EXERCISE - Scan the records beneath this line for the line holding "def State.withFetchWord (s" and the line holding "Reset stays released", then transcribe exactly those two and all lines between.

Recorded data
__________

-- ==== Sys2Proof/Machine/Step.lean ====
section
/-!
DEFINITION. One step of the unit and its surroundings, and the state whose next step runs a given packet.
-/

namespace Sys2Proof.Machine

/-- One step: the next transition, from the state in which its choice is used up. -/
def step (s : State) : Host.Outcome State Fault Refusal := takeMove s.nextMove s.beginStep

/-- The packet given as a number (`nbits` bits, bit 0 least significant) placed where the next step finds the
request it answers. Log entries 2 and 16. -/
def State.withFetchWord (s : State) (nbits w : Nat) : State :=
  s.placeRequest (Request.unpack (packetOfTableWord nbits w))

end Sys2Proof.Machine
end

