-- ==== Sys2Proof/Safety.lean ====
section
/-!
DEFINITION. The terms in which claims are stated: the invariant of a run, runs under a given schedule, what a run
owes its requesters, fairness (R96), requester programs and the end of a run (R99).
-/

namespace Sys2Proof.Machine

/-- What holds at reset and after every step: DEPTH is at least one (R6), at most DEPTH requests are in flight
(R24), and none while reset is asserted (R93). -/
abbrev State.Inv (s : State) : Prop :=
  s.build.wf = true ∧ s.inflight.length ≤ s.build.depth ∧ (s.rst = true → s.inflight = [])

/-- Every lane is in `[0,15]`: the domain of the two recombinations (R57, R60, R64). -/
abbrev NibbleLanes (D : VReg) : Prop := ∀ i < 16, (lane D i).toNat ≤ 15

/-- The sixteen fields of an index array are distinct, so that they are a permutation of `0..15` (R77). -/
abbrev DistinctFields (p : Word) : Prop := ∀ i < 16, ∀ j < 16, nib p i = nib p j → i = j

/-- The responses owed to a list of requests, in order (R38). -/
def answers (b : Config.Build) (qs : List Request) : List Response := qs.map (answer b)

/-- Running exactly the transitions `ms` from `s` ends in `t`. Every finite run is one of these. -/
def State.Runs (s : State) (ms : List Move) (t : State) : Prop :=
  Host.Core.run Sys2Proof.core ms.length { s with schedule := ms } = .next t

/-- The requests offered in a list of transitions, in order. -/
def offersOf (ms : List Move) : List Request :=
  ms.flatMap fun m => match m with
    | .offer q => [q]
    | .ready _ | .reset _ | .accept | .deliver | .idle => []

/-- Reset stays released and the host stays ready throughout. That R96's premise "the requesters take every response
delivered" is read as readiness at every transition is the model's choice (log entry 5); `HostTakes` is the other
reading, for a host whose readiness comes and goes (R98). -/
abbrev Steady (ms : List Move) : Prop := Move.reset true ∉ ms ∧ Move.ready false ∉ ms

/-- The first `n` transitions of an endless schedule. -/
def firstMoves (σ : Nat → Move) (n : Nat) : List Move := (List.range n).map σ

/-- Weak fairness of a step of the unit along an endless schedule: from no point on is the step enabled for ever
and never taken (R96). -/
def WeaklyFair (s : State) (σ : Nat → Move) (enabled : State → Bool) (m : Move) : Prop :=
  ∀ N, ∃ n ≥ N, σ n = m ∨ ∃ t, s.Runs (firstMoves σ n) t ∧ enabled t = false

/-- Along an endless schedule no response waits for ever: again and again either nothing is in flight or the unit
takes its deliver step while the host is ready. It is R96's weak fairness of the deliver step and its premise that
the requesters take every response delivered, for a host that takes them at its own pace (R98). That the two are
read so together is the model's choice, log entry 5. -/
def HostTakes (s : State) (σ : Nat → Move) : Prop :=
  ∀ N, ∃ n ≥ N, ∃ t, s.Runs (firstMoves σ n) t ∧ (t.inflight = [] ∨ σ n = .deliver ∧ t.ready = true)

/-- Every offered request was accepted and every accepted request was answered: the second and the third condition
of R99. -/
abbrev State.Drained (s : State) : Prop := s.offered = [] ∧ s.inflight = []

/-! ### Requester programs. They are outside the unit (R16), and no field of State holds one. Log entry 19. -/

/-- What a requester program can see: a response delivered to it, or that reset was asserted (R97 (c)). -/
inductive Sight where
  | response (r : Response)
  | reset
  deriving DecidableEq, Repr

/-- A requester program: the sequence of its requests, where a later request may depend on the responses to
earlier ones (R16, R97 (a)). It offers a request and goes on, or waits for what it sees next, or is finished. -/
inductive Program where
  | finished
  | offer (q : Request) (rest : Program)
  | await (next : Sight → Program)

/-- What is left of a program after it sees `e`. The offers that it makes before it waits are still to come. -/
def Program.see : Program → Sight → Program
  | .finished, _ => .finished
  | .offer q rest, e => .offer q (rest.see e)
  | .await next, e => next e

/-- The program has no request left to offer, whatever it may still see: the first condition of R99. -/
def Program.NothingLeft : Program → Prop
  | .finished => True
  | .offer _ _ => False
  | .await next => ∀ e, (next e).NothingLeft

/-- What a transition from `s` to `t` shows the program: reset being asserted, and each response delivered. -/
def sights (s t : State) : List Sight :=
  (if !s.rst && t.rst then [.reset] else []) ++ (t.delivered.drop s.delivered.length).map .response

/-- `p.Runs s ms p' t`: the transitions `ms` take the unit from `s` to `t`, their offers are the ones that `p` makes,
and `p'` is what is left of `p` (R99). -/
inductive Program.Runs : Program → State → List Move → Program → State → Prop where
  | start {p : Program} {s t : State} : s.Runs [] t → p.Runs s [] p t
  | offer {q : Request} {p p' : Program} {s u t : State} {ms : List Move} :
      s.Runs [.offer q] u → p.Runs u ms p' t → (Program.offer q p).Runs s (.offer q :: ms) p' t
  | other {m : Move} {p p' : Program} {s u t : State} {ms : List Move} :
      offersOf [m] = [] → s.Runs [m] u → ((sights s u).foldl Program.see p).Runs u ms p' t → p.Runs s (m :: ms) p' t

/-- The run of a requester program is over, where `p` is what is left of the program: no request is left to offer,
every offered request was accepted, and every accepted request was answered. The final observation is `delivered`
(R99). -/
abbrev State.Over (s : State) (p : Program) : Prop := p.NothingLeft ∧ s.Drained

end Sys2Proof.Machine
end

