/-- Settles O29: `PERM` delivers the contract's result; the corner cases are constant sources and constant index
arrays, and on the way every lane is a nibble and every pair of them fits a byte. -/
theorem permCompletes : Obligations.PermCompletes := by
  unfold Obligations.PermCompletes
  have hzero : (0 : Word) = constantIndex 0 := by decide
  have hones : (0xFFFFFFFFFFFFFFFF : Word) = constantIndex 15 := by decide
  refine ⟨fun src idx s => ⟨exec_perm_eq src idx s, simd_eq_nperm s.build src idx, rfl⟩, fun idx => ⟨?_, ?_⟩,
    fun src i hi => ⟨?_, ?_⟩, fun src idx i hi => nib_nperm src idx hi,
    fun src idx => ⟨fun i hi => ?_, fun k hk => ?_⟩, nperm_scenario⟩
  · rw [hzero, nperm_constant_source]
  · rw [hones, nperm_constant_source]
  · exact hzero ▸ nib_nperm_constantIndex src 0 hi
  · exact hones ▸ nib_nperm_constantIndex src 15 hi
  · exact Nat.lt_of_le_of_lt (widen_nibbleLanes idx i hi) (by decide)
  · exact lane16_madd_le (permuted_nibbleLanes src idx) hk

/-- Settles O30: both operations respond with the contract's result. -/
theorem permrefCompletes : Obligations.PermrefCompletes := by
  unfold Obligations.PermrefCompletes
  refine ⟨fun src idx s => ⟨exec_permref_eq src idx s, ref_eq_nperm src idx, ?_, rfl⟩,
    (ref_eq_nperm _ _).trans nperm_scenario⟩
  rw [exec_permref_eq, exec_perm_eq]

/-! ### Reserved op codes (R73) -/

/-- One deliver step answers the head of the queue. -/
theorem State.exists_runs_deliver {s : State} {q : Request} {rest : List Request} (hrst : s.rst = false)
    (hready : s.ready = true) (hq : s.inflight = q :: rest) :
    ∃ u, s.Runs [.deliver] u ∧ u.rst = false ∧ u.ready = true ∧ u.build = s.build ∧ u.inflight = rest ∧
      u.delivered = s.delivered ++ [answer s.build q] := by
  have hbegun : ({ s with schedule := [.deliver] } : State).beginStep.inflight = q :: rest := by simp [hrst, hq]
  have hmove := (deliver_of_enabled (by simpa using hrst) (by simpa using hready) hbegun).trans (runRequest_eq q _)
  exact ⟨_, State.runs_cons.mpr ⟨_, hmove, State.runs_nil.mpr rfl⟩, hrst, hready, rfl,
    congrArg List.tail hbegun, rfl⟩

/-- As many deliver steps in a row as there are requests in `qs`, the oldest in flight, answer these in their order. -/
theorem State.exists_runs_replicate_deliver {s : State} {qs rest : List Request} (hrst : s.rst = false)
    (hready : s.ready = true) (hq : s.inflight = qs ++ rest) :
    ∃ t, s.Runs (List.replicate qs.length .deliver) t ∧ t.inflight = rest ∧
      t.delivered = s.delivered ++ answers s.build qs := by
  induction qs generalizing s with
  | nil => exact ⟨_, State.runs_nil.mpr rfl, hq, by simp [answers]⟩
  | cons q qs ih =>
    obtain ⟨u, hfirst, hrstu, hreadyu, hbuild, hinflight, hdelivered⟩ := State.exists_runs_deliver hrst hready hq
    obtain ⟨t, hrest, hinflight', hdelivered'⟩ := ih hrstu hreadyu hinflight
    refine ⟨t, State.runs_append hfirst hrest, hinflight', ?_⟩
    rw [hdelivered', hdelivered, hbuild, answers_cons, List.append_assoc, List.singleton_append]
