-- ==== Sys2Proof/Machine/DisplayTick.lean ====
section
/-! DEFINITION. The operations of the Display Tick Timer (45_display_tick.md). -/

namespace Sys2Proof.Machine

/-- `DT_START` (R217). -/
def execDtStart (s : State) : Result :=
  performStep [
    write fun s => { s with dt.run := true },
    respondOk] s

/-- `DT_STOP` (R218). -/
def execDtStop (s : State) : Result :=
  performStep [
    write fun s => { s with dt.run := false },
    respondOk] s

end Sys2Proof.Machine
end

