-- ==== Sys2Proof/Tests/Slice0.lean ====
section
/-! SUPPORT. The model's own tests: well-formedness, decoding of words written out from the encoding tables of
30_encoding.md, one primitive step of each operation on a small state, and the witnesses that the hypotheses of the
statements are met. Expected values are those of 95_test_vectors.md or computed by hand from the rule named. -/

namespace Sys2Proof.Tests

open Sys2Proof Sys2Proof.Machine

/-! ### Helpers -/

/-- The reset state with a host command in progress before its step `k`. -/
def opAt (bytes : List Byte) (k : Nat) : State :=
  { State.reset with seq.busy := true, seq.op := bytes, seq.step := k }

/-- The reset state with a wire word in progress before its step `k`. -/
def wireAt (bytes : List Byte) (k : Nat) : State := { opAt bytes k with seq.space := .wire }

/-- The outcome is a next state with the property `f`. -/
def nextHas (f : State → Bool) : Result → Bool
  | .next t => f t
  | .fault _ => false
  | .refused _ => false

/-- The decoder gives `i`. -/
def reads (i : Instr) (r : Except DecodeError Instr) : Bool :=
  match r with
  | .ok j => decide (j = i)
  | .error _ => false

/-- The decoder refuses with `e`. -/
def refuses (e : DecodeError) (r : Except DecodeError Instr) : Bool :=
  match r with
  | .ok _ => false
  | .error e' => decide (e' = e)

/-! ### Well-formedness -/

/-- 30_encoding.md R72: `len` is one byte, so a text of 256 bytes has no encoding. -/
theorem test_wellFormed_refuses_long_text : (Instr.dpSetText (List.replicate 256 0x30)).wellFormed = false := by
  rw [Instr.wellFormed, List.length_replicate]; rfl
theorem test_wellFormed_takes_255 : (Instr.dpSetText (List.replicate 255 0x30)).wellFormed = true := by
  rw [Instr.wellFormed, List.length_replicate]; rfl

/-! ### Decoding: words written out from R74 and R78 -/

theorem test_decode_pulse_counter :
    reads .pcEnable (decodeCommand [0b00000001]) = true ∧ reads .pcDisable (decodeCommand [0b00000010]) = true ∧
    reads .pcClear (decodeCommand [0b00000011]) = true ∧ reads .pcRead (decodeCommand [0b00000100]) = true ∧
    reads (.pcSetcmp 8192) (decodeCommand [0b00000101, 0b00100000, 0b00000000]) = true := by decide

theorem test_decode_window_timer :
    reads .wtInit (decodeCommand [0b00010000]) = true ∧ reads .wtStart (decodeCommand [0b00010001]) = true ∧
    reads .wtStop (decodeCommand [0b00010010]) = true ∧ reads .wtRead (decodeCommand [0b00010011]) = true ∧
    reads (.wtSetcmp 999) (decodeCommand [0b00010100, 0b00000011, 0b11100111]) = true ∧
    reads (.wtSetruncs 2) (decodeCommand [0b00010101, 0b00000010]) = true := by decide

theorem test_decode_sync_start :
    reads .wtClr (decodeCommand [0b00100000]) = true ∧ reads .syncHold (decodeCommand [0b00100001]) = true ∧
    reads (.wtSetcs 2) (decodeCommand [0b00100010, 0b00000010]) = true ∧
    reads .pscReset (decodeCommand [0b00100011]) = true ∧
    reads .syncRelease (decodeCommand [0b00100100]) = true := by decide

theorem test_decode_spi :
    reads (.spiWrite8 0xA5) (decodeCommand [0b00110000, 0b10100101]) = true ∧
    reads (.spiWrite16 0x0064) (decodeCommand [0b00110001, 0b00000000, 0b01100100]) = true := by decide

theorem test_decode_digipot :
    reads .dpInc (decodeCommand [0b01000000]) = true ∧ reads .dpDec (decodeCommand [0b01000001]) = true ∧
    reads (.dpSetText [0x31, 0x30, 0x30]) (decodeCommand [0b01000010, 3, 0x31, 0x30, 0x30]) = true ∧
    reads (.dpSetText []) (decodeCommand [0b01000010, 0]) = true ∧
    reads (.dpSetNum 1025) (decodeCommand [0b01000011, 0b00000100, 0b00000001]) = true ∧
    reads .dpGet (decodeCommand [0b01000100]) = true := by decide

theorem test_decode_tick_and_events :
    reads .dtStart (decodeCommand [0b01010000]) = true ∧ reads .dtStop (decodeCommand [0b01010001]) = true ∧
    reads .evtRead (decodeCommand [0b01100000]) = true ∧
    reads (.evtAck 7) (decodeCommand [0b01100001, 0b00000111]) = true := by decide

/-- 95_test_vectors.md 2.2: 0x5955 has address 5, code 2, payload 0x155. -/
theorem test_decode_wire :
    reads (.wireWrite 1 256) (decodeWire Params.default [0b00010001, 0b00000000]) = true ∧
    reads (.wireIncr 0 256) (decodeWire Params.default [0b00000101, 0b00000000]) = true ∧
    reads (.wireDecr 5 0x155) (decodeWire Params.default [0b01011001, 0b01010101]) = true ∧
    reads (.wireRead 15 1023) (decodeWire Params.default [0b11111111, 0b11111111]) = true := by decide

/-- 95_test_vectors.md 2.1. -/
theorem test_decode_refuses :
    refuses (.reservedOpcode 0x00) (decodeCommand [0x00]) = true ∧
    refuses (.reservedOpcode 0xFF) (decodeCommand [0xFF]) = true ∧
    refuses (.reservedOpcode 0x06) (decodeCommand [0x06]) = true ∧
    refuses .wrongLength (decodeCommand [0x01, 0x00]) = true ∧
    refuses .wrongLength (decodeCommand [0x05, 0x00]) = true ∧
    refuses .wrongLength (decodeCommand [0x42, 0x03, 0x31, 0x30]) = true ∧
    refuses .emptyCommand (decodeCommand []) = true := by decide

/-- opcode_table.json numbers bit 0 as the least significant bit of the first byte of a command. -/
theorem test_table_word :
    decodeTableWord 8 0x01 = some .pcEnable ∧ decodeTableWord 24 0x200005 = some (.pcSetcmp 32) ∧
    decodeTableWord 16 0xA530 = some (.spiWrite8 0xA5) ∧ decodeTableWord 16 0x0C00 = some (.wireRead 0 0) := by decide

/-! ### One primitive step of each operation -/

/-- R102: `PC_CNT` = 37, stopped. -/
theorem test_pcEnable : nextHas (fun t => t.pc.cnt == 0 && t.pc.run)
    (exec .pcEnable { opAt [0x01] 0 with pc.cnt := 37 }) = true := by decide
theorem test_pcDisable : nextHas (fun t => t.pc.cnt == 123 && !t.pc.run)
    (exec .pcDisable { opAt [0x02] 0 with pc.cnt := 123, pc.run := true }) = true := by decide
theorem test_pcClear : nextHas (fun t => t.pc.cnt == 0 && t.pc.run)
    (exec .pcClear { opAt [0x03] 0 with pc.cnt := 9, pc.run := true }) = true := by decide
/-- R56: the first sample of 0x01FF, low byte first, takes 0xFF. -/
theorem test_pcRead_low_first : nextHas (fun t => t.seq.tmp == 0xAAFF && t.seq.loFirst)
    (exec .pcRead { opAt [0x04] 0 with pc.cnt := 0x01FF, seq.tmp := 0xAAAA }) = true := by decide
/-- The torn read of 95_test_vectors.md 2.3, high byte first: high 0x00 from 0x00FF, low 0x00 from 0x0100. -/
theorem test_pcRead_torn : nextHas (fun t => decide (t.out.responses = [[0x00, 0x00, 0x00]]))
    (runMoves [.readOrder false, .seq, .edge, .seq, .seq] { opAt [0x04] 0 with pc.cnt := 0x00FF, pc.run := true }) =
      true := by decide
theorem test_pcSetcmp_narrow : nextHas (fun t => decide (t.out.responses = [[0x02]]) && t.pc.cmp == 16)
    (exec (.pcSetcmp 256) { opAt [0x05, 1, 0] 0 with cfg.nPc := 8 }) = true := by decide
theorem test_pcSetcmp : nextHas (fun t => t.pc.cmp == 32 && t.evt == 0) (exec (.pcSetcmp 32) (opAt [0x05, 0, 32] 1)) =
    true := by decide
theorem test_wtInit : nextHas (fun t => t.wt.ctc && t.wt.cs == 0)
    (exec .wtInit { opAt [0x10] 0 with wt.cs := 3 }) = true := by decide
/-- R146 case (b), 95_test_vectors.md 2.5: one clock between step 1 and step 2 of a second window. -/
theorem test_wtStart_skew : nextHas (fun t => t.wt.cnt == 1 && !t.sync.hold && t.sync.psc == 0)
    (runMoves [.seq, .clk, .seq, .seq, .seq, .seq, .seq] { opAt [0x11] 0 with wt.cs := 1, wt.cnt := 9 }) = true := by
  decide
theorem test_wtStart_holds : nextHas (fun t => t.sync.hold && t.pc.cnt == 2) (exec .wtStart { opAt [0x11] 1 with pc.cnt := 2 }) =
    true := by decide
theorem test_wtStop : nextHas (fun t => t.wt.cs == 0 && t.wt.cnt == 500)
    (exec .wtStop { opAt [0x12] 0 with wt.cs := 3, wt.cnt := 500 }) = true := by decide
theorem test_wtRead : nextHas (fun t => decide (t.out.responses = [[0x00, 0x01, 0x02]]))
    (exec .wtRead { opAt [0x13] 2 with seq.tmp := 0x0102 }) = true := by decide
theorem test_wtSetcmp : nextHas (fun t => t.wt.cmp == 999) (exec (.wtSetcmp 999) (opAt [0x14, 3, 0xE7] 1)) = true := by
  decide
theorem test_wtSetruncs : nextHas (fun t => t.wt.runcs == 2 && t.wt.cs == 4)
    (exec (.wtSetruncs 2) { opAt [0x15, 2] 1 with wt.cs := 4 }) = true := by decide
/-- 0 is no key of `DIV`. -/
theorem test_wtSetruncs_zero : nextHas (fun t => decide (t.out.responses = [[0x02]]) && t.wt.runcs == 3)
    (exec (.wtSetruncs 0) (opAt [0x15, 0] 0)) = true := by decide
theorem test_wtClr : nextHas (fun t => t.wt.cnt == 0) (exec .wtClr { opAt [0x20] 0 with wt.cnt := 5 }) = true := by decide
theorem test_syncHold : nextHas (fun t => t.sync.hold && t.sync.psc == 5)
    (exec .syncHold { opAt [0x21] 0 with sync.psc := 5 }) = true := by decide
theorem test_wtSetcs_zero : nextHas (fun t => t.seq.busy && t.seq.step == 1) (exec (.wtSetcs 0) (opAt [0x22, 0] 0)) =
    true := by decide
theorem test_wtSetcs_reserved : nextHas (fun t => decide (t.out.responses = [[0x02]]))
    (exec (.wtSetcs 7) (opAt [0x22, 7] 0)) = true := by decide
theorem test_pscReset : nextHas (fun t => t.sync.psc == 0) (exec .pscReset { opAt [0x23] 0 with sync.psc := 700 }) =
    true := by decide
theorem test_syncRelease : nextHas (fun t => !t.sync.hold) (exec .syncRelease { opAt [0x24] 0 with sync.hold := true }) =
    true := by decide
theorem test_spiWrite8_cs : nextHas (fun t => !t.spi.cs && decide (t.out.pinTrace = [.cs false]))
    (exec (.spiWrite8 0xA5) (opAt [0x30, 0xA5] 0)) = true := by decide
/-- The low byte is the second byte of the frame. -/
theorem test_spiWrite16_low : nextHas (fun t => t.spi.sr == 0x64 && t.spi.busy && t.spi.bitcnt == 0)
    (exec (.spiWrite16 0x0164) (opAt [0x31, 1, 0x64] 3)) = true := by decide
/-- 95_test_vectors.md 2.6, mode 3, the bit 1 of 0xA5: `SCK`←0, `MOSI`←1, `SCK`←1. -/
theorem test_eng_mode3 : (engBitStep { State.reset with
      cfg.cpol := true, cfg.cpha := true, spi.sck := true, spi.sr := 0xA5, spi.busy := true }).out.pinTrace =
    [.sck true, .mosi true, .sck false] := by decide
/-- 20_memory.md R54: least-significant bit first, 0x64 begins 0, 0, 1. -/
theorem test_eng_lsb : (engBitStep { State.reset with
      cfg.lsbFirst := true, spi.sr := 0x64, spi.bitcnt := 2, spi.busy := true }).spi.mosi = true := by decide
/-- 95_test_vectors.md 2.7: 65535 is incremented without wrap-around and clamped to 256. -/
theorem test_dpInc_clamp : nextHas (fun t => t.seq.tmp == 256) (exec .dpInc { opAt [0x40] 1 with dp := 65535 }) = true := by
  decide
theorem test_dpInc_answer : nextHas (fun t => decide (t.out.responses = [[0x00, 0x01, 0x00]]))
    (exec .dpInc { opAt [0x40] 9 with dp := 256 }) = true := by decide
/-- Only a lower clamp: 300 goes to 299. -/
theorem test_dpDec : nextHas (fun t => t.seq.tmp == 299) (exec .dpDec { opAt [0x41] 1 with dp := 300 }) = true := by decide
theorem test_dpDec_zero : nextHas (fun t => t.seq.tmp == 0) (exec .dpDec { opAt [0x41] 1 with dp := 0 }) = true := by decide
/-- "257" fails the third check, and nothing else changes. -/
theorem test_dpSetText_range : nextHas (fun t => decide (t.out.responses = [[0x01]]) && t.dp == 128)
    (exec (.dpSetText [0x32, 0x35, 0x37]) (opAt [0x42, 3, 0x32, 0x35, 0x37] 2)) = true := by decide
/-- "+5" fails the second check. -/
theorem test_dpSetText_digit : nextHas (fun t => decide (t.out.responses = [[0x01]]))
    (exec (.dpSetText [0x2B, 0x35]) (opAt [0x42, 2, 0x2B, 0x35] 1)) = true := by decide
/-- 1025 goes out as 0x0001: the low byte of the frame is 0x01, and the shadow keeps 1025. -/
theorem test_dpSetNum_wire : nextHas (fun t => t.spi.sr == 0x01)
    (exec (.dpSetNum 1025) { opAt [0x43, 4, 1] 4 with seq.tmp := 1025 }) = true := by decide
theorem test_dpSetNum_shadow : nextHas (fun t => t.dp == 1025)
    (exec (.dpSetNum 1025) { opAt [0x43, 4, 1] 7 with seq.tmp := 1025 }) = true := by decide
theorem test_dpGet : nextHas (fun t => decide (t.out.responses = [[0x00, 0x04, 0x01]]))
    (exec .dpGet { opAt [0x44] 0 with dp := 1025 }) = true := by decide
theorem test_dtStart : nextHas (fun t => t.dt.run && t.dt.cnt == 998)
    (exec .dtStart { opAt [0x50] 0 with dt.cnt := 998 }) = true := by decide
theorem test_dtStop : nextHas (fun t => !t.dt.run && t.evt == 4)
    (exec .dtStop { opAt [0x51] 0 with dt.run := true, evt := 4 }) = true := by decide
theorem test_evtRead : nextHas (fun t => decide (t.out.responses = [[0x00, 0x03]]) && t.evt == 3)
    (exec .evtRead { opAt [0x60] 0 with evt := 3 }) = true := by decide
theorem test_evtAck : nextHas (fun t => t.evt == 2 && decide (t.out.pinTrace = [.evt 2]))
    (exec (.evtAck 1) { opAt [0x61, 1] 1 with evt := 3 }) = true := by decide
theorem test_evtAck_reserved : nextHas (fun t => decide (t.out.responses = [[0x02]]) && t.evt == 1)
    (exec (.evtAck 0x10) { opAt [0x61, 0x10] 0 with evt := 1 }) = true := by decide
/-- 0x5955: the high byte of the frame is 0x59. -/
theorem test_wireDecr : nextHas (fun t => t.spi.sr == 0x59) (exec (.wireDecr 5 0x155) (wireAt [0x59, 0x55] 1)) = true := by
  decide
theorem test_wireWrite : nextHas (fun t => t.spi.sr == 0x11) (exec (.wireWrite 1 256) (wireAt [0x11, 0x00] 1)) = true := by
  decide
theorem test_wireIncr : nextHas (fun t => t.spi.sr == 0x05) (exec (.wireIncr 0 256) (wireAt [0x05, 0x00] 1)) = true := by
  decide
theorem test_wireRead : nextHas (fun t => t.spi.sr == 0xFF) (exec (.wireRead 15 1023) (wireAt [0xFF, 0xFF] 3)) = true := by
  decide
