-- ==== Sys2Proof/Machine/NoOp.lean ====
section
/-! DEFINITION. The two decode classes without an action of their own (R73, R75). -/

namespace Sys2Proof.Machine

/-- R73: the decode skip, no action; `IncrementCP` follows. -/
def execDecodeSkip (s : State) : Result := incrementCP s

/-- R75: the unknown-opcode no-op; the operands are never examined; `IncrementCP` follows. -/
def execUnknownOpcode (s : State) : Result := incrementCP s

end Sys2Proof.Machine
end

__________

EXERCISE OUTPUT -
def State.withFetchWord (s : State) (nbits w : Nat) : State :=
  s.placeRequest (Request.unpack (packetOfTableWord nbits w))

end Sys2Proof.Machine
end

-- ==== Sys2Proof/Safety.lean ====
section
/-!
DEFINITION. The terms in which claims are stated: the invariant of a run, runs under a given schedule, what a run
owes its requesters, fairness (R96), requester programs and the end of a run (R99).
-/

namespace Sys2Proof.Machine

/-- What holds at reset and after every step: DEPTH is at least one (R6), at most DEPTH requests are in flight
(R24), and none while reset is asserted (R93). -/
abbrev State.Inv (s : State) : Prop :=
  s.build.wf = true ∧ s.inflight.length ≤ s.build.depth ∧ (s.rst = true → s.inflight = [])

/-- Every lane is in `[0,15]`: the domain of the two recombinations (R57, R60, R64). -/
abbrev NibbleLanes (D : VReg) : Prop := ∀ i < 16, (lane D i).toNat ≤ 15

/-- The sixteen fields of an index array are distinct, so that they are a permutation of `0..15` (R77). -/
abbrev DistinctFields (p : Word) : Prop := ∀ i < 16, ∀ j < 16, nib p i = nib p j → i = j

/-- The responses owed to a list of requests, in order (R38). -/
def answers (b : Config.Build) (qs : List Request) : List Response := qs.map (answer b)

/-- Running exactly the transitions `ms` from `s` ends in `t`. Every finite run is one of these. -/
def State.Runs (s : State) (ms : List Move) (t : State) : Prop :=
  Host.Core.run Sys2Proof.core ms.length { s with schedule := ms } = .next t

/-- The requests offered in a list of transitions, in order. -/
def offersOf (ms : List Move) : List Request :=
  ms.flatMap fun m => match m with
    | .offer q => [q]
    | .ready _ | .reset _ | .accept | .deliver | .idle => []

/-- Reset stays released and the host stays ready throughout. That R96's premise "the requesters take every response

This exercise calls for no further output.